=== Section Start ===
/-- XRED: its destination is marked empty at issue and full when the value lands (R196, R197; 05 R111). G60 to
G63 in handler mode are never empty (16 R408), so that a read before the value lands gives the old one (DESIGN CHOICE,
log 146). -/
def xred (fn : RedFn) (m : XMode) (d : BitVec 7) (a : Sel) (s : State) : Host.Outcome State Fault Refusal :=
  let gd := s.g.gName d.toNat
  run 4 s [a] [if m = .totalG then .g gd else dv d] (fun x =>
    let lanes := fun (p : Nat → Bool) =>
      (List.range 16).map (fun u => if x.g.act u && p u then some (x.laneVal a.src u) else none)
    let r := fun t => match m with
      | .forerunner => fn.red (lanes (fun u => decide (u < t)))
      | .inclusive => fn.red (lanes (fun u => decide (u ≤ t)))
      | _ => fn.red (lanes (fun _ => true))
    match m with
    | .totalG => .ok ((x.orFlags (r 0).fl).produce ⟨[.g gd (r 0).w], none, none⟩)
    | _ => .ok ((x.orFlags (x.actFlags (fun t => (r t).fl))).produce
        ⟨[.v d.toNat x.g.r.exm ((List.range 16).map (fun t => (r t).w))], none, none⟩))

/-- XRED.ADD (08 R196). -/
def execXredAdd (m : XMode) (d : BitVec 7) (a : Sel) (s : State) : Host.Outcome State Fault Refusal :=
  xred (.fold 0 (· + ·)) m d a s
/-- XRED.MIN. -/
def execXredMin (m : XMode) (d : BitVec 7) (a : Sel) (s : State) : Host.Outcome State Fault Refusal :=
  xred (.fold 0x7FFFFFFF smin) m d a s
/-- XRED.MAX. -/
def execXredMax (m : XMode) (d : BitVec 7) (a : Sel) (s : State) : Host.Outcome State Fault Refusal :=
  xred (.fold 0x80000000 smax) m d a s
/-- XRED.UMIN. -/
def execXredUmin (m : XMode) (d : BitVec 7) (a : Sel) (s : State) : Host.Outcome State Fault Refusal :=
  xred (.fold 0xFFFFFFFF umin) m d a s
/-- XRED.UMAX. -/
def execXredUmax (m : XMode) (d : BitVec 7) (a : Sel) (s : State) : Host.Outcome State Fault Refusal :=
  xred (.fold 0 umax) m d a s
/-- XRED.AND. -/
def execXredAnd (m : XMode) (d : BitVec 7) (a : Sel) (s : State) : Host.Outcome State Fault Refusal :=
  xred (.fold 0xFFFFFFFF (· &&& ·)) m d a s
/-- XRED.OR. -/
def execXredOr (m : XMode) (d : BitVec 7) (a : Sel) (s : State) : Host.Outcome State Fault Refusal :=
  xred (.fold 0 (· ||| ·)) m d a s
/-- XRED.XOR. -/
def execXredXor (m : XMode) (d : BitVec 7) (a : Sel) (s : State) : Host.Outcome State Fault Refusal :=
  xred (.fold 0 (· ^^^ ·)) m d a s
/-- XRED.FADD: the fixed tree, RNE. -/
def execXredFadd (m : XMode) (d : BitVec 7) (a : Sel) (s : State) : Host.Outcome State Fault Refusal :=
  xred .tree m d a s
/-- XRED.FMIN. -/
def execXredFmin (m : XMode) (d : BitVec 7) (a : Sel) (s : State) : Host.Outcome State Fault Refusal :=
  xred (.fold 0x7F800000 (fun x y => BitVec.ofNat 32 (fMin fp32 x.toNat y.toNat))) m d a s
/-- XRED.FMAX. -/
def execXredFmax (m : XMode) (d : BitVec 7) (a : Sel) (s : State) : Host.Outcome State Fault Refusal :=
  xred (.fold 0xFF800000 (fun x y => BitVec.ofNat 32 (fMax fp32 x.toNat y.toNat))) m d a s

end Sys2Proof.Machine
end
=== Section End ===
- YOUR GOAL
Look through the records above and please copy every line in which the string "produce" occurs.

- OUTPUT OF THE EXERCISE
    | .totalG => .ok ((x.orFlags (r 0).fl).produce ⟨[.g gd (r 0).w], none, none⟩)
    | _ => .ok ((x.orFlags (x.actFlags (fun t => (r t).fl))).produce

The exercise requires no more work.